— Requirement —
Going down the listing below, print exactly each line from the one with "refine ⟨?_, ?_⟩ <;> decide +kernel" up to and including the one with "(let c : Instr", and skip the rest.

— Exercise material —
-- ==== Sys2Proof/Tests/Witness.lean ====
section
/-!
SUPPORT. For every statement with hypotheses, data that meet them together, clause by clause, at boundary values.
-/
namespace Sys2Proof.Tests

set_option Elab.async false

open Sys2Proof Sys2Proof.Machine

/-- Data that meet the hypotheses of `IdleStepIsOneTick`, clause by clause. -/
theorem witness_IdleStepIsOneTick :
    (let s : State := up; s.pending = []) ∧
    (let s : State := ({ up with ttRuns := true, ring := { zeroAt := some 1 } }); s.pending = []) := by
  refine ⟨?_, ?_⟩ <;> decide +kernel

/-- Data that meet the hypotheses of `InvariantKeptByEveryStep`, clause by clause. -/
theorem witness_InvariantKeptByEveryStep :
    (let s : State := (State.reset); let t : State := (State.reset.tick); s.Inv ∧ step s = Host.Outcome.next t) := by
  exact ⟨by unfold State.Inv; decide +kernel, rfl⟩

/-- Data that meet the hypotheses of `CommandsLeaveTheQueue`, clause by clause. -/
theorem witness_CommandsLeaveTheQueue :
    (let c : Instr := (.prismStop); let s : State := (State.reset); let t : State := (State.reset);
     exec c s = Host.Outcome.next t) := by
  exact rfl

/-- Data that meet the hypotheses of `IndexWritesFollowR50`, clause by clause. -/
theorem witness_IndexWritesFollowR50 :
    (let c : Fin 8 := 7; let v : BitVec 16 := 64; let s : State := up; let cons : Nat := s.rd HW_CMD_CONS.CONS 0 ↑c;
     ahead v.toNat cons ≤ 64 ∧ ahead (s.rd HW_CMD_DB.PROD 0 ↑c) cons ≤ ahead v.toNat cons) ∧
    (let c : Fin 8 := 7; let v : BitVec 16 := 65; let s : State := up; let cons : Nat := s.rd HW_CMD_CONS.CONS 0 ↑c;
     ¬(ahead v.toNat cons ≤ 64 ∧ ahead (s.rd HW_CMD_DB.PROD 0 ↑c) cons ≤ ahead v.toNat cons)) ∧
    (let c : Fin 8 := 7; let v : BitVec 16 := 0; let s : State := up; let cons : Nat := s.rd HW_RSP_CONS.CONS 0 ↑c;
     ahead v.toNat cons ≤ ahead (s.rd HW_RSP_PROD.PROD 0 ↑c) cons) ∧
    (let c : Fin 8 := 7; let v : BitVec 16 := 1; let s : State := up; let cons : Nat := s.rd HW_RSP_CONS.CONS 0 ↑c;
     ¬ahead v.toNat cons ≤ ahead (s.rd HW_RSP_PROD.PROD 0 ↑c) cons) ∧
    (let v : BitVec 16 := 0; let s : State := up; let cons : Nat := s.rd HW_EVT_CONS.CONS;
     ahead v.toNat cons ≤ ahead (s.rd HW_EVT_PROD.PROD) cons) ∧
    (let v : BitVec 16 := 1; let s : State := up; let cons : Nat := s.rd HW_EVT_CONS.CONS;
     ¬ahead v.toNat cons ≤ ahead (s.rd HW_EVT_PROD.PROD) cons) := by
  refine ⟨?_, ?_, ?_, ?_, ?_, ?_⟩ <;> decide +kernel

— Response for this exercise —
  refine ⟨?_, ?_⟩ <;> decide +kernel

/-- Data that meet the hypotheses of `InvariantKeptByEveryStep`, clause by clause. -/
theorem witness_InvariantKeptByEveryStep :
    (let s : State := (State.reset); let t : State := (State.reset.tick); s.Inv ∧ step s = Host.Outcome.next t) := by
  exact ⟨by unfold State.Inv; decide +kernel, rfl⟩

/-- Data that meet the hypotheses of `CommandsLeaveTheQueue`, clause by clause. -/
theorem witness_CommandsLeaveTheQueue :
    (let c : Instr := (.prismStop); let s : State := (State.reset); let t : State := (State.reset);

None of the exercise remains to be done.